### Work task
With the line containing "R100, R110) -/" as the start and the line containing "theorem test_decode_encStartAbsent : decode" as the end, transcribe that span of the entries below exactly, including both.

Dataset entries
##########

-- ==== Sys2Proof/Tests/Slice0.lean ====
section
/-! SUPPORT. The model's own tests. Expected values are those of spec/95_test_vectors.md (its vector is named at each test) or are written
out by hand from the formats of 30_encoding.md. -/

namespace Sys2Proof.Tests
open Sys2Proof.Machine

/-! ### Well-formedness: an ill-formed term for each check, which the check refuses -/

theorem test_wf_refuses_reserved_references : Instr.wf (.ref 2) = false ∧ Instr.wf (.illegal 3) = false := by decide
theorem test_wf_refuses_short_codes : Instr.wf (.putlsb 1 1) = false ∧ Instr.wf (.getlsb 1) = false := by decide
theorem test_wf_refuses_wide_codes : Instr.wf (.putlsb 8 3) = false := by decide
theorem test_wf_refuses_payload_widths : Instr.wf (.putmsb 0 9) = false ∧ Instr.wf (.getmsb 9) = false := by decide
theorem test_wf_refuses_wide_payloads : Instr.wf (.putmsb 256 8) = false ∧ Instr.wf (.putmsb 65536 16) = false := by decide
theorem test_wf_refuses_single_phrases : Instr.wf (.register (single 97)) = false ∧ Instr.wf (.registerPhrase (single 97)) = false := by
  decide
theorem test_wf_refuses_long_literals : Instr.wf (.emitLiteral (append (single 97) 98)) = false := by decide
theorem test_wf_refuses_decoder_kinds : Instr.wf (.finish .enc .null) = false ∧ Instr.wf (.finish .enc .overrun) = false := by
  decide
theorem test_wf_refuses_decoder_causes :
    Instr.wf (.raise .enc .truncatedInput 0) = false ∧ Instr.wf (.raise .enc .corruptCode 4) = false ∧
      Instr.wf (.raise .dec .truncatedInput 1) = false := by decide
theorem test_wf_refuses_ports : Port.wf (.loop 1 3) = false ∧ Port.wf (.loop 2 2) = false ∧ Port.wf (.padding 0) = false := by
  decide
theorem test_fits_refuses_other_ports :
    Instr.fits .decCtrl .encStart = false ∧ Instr.fits .encCtrl .decStart = false ∧ Instr.fits .header (.lit8 97) = false ∧
      Instr.fits (.loop 3 4) (.hdrLit8 97) = false ∧ Instr.fits .header .pad = false ∧ Instr.fits (.padding 0) .pad = false ∧
      Instr.fits (.loop 1 4) .eos = false := by decide
theorem test_fits_refuses_codes_out_of_range :
    Instr.fits (.loop 3 5) (.ref 5) = false ∧ Instr.fits (.loop 3 10) (.ref 8) = false ∧ Instr.fits (.loop 3 8) (.ref 2) = false ∧
      Instr.fits (.loop 3 8) .refnew = false ∧ Instr.fits (.loop 3 4) (.illegal 4) = false ∧
      Instr.fits (.loop 3 4) (.illegal 8) = false := by decide
theorem test_fits_refuses_internal_operations :
    Instr.fits (.loop 3 5) (.tick .dec) = false ∧ Instr.fits .header .decHeader = false ∧ Instr.fits .encCtrl .encChar = false := by
  decide

/-! ### Decoding: one word for each row, written out from the formats (R93 to R96, R100, R110) -/

theorem test_decode_encStart : decode .default .encCtrl [true, false] = .ok (.encStart, []) := by rfl
theorem test_decode_encStartAbsent : decode .default .encCtrl [true, true] = .ok (.encStartAbsent, []) := by rfl
theorem test_decode_encNop : decode .default .encCtrl [false, true] = .ok (.encNop true, []) := by rfl
theorem test_decode_decStart : decode .default .decCtrl [true, false] = .ok (.decStart, []) := by rfl
theorem test_decode_decStartAbsent : decode .default .decCtrl [true, true] = .ok (.decStartAbsent, []) := by rfl
theorem test_decode_decNop : decode .default .decCtrl [false, false] = .ok (.decNop false, []) := by rfl

-- V2: LIT8 97 @2 '0001100001'
theorem test_decode_hdrLit8 :
    decode .default .header [false, false, false, true, true, false, false, false, false, true] = .ok (.hdrLit8 97, []) := by rfl
-- V5: LIT16 300 @2 '100000000100101100'
theorem test_decode_hdrLit16 :
    decode .default .header [true, false, false, false, false, false, false, false, false, true, false, false, true, false, true,
      true, false, false] = .ok (.hdrLit16 300, []) := by rfl
theorem test_decode_hdrEos : decode .default .header [false, true] = .ok (.hdrEos, []) := by rfl
theorem test_decode_hdrIllegal : decode .default .header [true, true] = .ok (.hdrIllegal, []) := by rfl

-- V3: LIT8 98 @3 '00001100010'
theorem test_decode_lit8 :
    decode .default (.loop 3 4) [false, false, false, false, true, true, false, false, false, true, false] =
      .ok (.lit8 98, []) := by rfl
-- V7: LIT16 300 @3 '1000000000100101100'
theorem test_decode_lit16 :
    decode .default (.loop 3 4) [true, false, false, false, false, false, false, false, false, false, true, false, false, true,
      false, true, true, false, false] = .ok (.lit16 300, []) := by rfl
-- V6: EOS @4 '0100', REF 5 @3 '101', REF 7 @3 '111'
theorem test_decode_eos : decode .default (.loop 4 8) [false, true, false, false] = .ok (.eos, []) := by rfl
theorem test_decode_ref : decode .default (.loop 3 6) [true, false, true] = .ok (.ref 5, []) := by rfl
theorem test_decode_refnew : decode .default (.loop 3 7) [true, true, true] = .ok (.refnew, []) := by rfl
-- W13: code bits 1,0,1 against dictSize 4
theorem test_decode_illegal : decode .default (.loop 3 4) [true, false, true] = .ok (.illegal 5, []) := by rfl
theorem test_decode_pad : decode .default (.padding 5) [false, false, false, false, false] = .ok (.pad, []) := by rfl

-- W16: the input ends inside the header payload
theorem test_decode_truncated : decode .default .header [false, false, false, true, true, false] = .error .truncated := by rfl
theorem test_decode_truncated_code : decode .default (.loop 3 4) [false, true] = .error .truncated := by rfl
theorem test_decode_padNotZero : decode .default (.padding 2) [false, true] = .error .padNotZero := by rfl
-- section 2.9: with LIT_MSB_FIRST false, 97 is '10000110'
theorem test_decode_lsb_first_payload :
    decode { Params.default with litMsbFirst := false } .header
      [false, false, true, false, false, false, false, true, true, false] = .ok (.hdrLit8 97, []) := by rfl

theorem test_encode_hdrLit8 :
    encode .default .header (.hdrLit8 97) = some [false, false, false, true, true, false, false, false, false, true] := by decide
theorem test_encode_ref : encode .default (.loop 4 8) (.ref 3) = some [true, true, false, false] := by decide
theorem test_encode_refnew : encode .default (.loop 3 4) .refnew = some [false, false, true] := by decide

/-! ### One step of each instruction -/

/-- A field of the next state, if there is one. -/
def result {α : Type} (o : Host.Outcome State Fault Refusal) (f : State → α) : Option α :=
  match o with
  | .next t => some (f t)
  | .fault _ => none
  | .refused _ => none

/-- After reset, with the encoder's configuration and input. -/
def encInput (bpc : BitVec 8) (input : List Char16) : State :=
  { State.reset with enc := { Enc.reset with
      bpcReg := bpc, lenReg := input.length, inMem := Memory.ofCells ((List.range input.length).zip input) } }

/-- After reset, with the decoder's configuration and input. -/
def decInput (reset : Nat) (input : List Nat) : State :=
  { State.reset with dec := { Dec.reset with
      resetReg := reset, lenReg := input.length, inMem := Memory.ofCells ((List.range input.length).zip input) } }

/-- An encoder at work, with a writer's cursor. -/
def writer (bpc acc pos : Nat) : State :=
  { State.reset with enc := { Enc.reset with
      status := statusBusy, bpc := bpc, acc := acc, pos := pos, numBits := 3, enlargeIn := 4, dictSize := 5, phase := .scan } }

/-- The decoder of section 2.3 at work, with a reader's cursor. -/
def reader (reset val position index : Nat) (input : List Nat) : State :=
  { decInput reset input with dec := { (decInput reset input).dec with
      status := statusBusy, val := val, position := position, index := index, resetValue := reset, len := input.length,
      phase := .loop } }

/-- The decoder of P2 after the header token `a`, the output `a` written. -/
def afterA : State :=
  { reader 32 4 2 2 [6, 4, 12, 21, 58, 0] with dec := { (reader 32 4 2 2 [6, 4, 12, 21, 58, 0]).dec with
      dict := [(3, single 97)], dictSize := 4, numBits := 3, enlargeIn := 4, w := single 97, outMem := [(0, 97)], outLen := 1 } }

-- H1, H3, H4
theorem test_encStart : result (exec .encStart (encInput 6 [97])) (fun t => (t.enc.status, t.enc.phase, t.enc.len, t.enc.bpc)) =
    some (1, .scan, 1, 6) := by decide
theorem test_encStart_width : result (exec .encStart (encInput 0 [])) (fun t => (t.enc.status, t.enc.fInfo, t.enc.outLen)) =
    some (62, 0, 0) := by decide
-- H2, H4
theorem test_encStartAbsent : result (exec .encStartAbsent (encInput 6 [1, 2, 3, 4, 5])) (fun t => (t.enc.status, t.enc.outLen)) =
    some (2, 0) := by decide
theorem test_encStartAbsent_width : result (exec .encStartAbsent (encInput 17 [])) (fun t => (t.enc.status, t.enc.fInfo)) =
    some (62, 17) := by decide
-- H10
theorem test_encNop : exec (.encNop true) (encInput 6 [97]) = .next (encInput 6 [97]) := by rfl
-- H6, H8
theorem test_decStart_null : result (exec .decStart (decInput 32 [])) (fun t => (t.dec.status, t.dec.outLen)) = some (6, 0) := by
  decide
theorem test_decStart_reset : result (exec .decStart (decInput 48 [1, 2, 3])) (fun t => (t.dec.status, t.dec.fInfo)) =
    some (62, 48) := by decide
-- H5, H7
theorem test_decStartAbsent : result (exec .decStartAbsent (decInput 32 [1, 2, 3, 4, 5, 6, 7])) (fun t => (t.dec.status, t.dec.outLen)) =
    some (2, 0) := by decide
theorem test_decStartAbsent_reset : result (exec .decStartAbsent (decInput 0 [])) (fun t => (t.dec.status, t.dec.fInfo, t.dec.fIdx)) =
    some (62, 0, 0) := by decide
theorem test_decNop : exec (.decNop false) (decInput 32 [6]) = .next (decInput 32 [6]) := by rfl
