-- ==== Sys2Proof/Machine/Ops.lean ====
section
/-! DEFINITION. The operations the commands share: accepting a command, ending it with an outcome (the block's
stand-in for taking an exception, spec 60_exceptions.md R239), the latches, putting a request to the transport and
taking its answer (20_memory.md R52 to R55), the decode steps of the light pipeline, and reset (R260). -/

namespace Sys2Proof.Machine

open Sys2Proof.Config (Q)

/-! ## Beginning and ending a command -/

/-- A command is accepted: `busy` is set, `seq` leaves IDLE (R24, R25), no latch holds a value (R22) and no response
has been given. -/
def State.start (q : Seq) (s : State) : State :=
  { s with seq := q, busy := true, lat := Latches.empty, pending := none, response := none }

/-- A command ends: `seq <- IDLE`, `busy <- false`, the latches are dead, the response is given (R24, R25, R22, R239). -/
def State.complete (r : Response) (s : State) : State :=
  { s with seq := .idle, busy := false, lat := Latches.empty, pending := none, response := some r }

/-- A response is given without a command having been accepted: the answer to an illegal word, with no state change
(R93, R235). -/
def State.answer (r : Response) (s : State) : State :=
  { s with response := some r }

/-- `return (Ok, payload)` (R11). -/
def reply (p : Payload) (s : State) : Out :=
  .next (s.complete { outcome := .ok, payload := p })

/-- `raise <Outcome>` (R11, R239): saves nothing, transfers control nowhere, ends the command. State already written
stays written. -/
def raise (o : OutcomeName) (s : State) : Out :=
  .next (s.complete { outcome := o, payload := .none })

/-- Acceptance of a command, the checks in the order of R238: an illegal command is answered `IllegalCommand` (R93,
R235); a legal one presented while `busy` is refused (R243); otherwise `seq <- q` and the command's rule runs. -/
def accept (i : Instr) (q : Seq) (body : State → Out) (s : State) : Out :=
  if i.legalOn s.kind then
    if s.busy then .refused .concurrentCommand else body (s.start q)
  else .next (s.answer { outcome := .illegalCommand, payload := .none })

/-- The sequencer moves on (R24). -/
def State.setSeq (q : Seq) (s : State) : State := { s with seq := q }

/-! ## Latches -/

/-- Read a latch; a latch without a value is the fault of R22. -/
def withLatch {α : Type} (o : Option α) (k : α → Out) : Out :=
  match o with
  | some v => k v
  | none => .fault .unwrittenLatch

/-- The latches take new contents. -/
def State.setLat (l : Latches) (s : State) : State := { s with lat := l }

/-- `RAW[0 .. min(n,4)-1] <- b[0 .. ]` on `Done(b)` (R53); the other entries keep what they hold. -/
def Latches.loadRaw (bs : List Byte) (l : Latches) : Latches :=
  { l with
    raw0 := (bs[0]?).or l.raw0
    raw1 := (bs[1]?).or l.raw1
    raw2 := (bs[2]?).or l.raw2
    raw3 := (bs[3]?).or l.raw3 }

/-- After a failed read the RAW entries hold no defined value (R53). -/
def Latches.clearRaw (l : Latches) : Latches :=
  { l with raw0 := none, raw1 := none, raw2 := none, raw3 := none }

/-- `(RAW[0], RAW[1]) <- draw(2)`: two bytes under no law, drawn afresh (R181, D9). -/
def State.drawRaw (s : State) : State :=
  { s with
    lat := { s.lat with raw0 := some (Config.draw s.drawIndex), raw1 := some (Config.draw (s.drawIndex + 1)) }
    drawIndex := s.drawIndex + 2 }

/-- `ST <- v` (R152). -/
def State.setSt (v : Byte) (s : State) : State := s.setLat { s.lat with st := some v }

/-- `CH0 <- a ; CH1 <- b` (R156). -/
def State.setChannels (a b : Half) (s : State) : State := s.setLat { s.lat with ch0 := some a, ch1 := some b }

/-- `GC <- c` (R158). -/
def State.setGc (c : Code3) (s : State) : State := s.setLat { s.lat with gc := some c }

/-- `G <- e` (R158). -/
def State.setG (e : GainEntry) (s : State) : State := s.setLat { s.lat with g := some e }

/-- `IC <- c` (R154). -/
def State.setIc (c : Code3) (s : State) : State := s.setLat { s.lat with ic := some c }

/-- `IT <- t` (R154). -/
def State.setIt (t : Half) (s : State) : State := s.setLat { s.lat with it := some t }

/-- `CODE <- c` (R181). -/
def State.setCode (c : Half) (s : State) : State := s.setLat { s.lat with code := some c }

/-! ## Requests -/

/-- Put the request of a stage to the transport: it is on the bus and the sequencer is suspended at it (R52, R55). -/
def State.request (st : Stage) (s : State) : State :=
  { s with bus := s.bus ++ [st.request s.kind], pending := some st }

/-- The answer to the request in flight is taken: the transport has one action less and no request is in flight. -/
def State.answered (ts : List TransportAct) (s : State) : State :=
  { s with transport := ts, pending := none }

/-- RAW after the answer to a request for `r` bytes: a read loads or clears it (R53), a write leaves it (R54, R113). -/
def State.afterAnswer (r : Nat) (res : BusResult) (s : State) : State :=
  match res with
  | .done bs => s.setLat (s.lat.loadRaw bs)
  | .fail => if r = 0 then s else s.setLat s.lat.clearRaw

/-- Wait for the answer to the request in flight, the one of stage `st`, and go on with it (R52, R55). An unanswered
request leaves the sequencer suspended, for ever if no answer ever comes (R244). -/
def settle (st : Stage) (k : BusResult → State → Out) (s : State) : Out :=
  match s.transport with
  | [] => .next s
  | .notYet :: ts => .next { s with transport := ts }
  | .done bs :: ts =>
    let res := doneResult (st.request s.kind).r bs
    k res ((s.answered ts).afterAnswer (st.request s.kind).r res)
  | .fail :: ts => k .fail ((s.answered ts).afterAnswer (st.request s.kind).r .fail)

/-- One bus request as one indivisible step of the sequencer: issue it, wait, resume with the answer (R55). -/
def issue (st : Stage) (k : BusResult → State → Out) (s : State) : Out :=
  settle st k (s.request st)

/-! ## Decode steps shared by the light-sensor commands and `FetchLight` -/

/-- `ST <- RAW[0]` (R152, R164 step 1). -/
def decodeStatus (s : State) (k : State → Out) : Out :=
  withLatch s.lat.raw0 fun b => k (s.setSt b)

/-- `CH0 <- comb16le(RAW[0], RAW[1]) ; CH1 <- comb16le(RAW[2], RAW[3])` (R156, R164 step 2). The first pair, the
registers named DATA_CH1_x, is `CH0` (C2, R272). -/
def decodeChannels (s : State) (k : State → Out) : Out :=
  withLatch s.lat.raw0 fun b0 =>
  withLatch s.lat.raw1 fun b1 =>
  withLatch s.lat.raw2 fun b2 =>
  withLatch s.lat.raw3 fun b3 =>
  k (s.setChannels (comb16le b0 b1) (comb16le b2 b3))

/-- `GC <- gaincode(RAW[0]) ; G <- GAIN_TABLE[GC]` (R158, R164 step 3). -/
def decodeGain (s : State) (k : State → Out) : Out :=
  withLatch s.lat.raw0 fun b => k ((s.setGc (gaincode b)).setG (gainTable (gaincode b)))

/-- `IC <- intcode(RAW[0]) ; IT <- ITIME_TABLE[IC]` (R154, R164 step 4). -/
def decodeRate (s : State) (k : State → Out) : Out :=
  withLatch s.lat.raw0 fun b => k ((s.setIc (intcode b)).setIt (itimeTable (intcode b)))

/-! ## The read step of the thermo-hygro commands -/

/-- `ReadCode` after the answer (R181): a failed read goes on with two drawn bytes; `CODE <- comb16be(RAW[0], RAW[1])`;
`ok` is given to the rest of the command. -/
def readCode (res : BusResult) (s : State) (k : Bool → State → Out) : Out :=
  match res with
  | .done _ =>
    withLatch s.lat.raw0 fun b0 =>
    withLatch s.lat.raw1 fun b1 =>
    k true (s.setCode (comb16be b0 b1))
  | .fail =>
    withLatch s.drawRaw.lat.raw0 fun b0 =>
    withLatch s.drawRaw.lat.raw1 fun b1 =>
    k false (s.drawRaw.setCode (comb16be b0 b1))

/-- The outcome of a thermo-hygro command: `Ok`, or `BusError` after a failed read (R182, R185, R188). -/
def thsOutcome (ok : Bool) : OutcomeName := if ok then .ok else .busError

/-! ## Reset -/

/-- The reset input (R260, R261): the block is in its reset state, a command in progress is abandoned without a response,
no request is made. The environment's lists, the record of past requests and the draw counter are not the block's and
stay (notes/assumptions/13.md). -/
def State.applyReset (s : State) : State :=
  { State.resetOf s.kind s.num with drawIndex := s.drawIndex, bus := s.bus, host := s.host, transport := s.transport }

end Sys2Proof.Machine
end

##########

### Answer space
/-! ### Decoding: one word for each row, written out from the formats (R93 to R96, R100, R110) -/

theorem test_decode_encStart : decode .default .encCtrl [true, false] = .ok (.encStart, []) := by rfl
theorem test_decode_encStartAbsent : decode .default .encCtrl [true, true] = .ok (.encStartAbsent, []) := by rfl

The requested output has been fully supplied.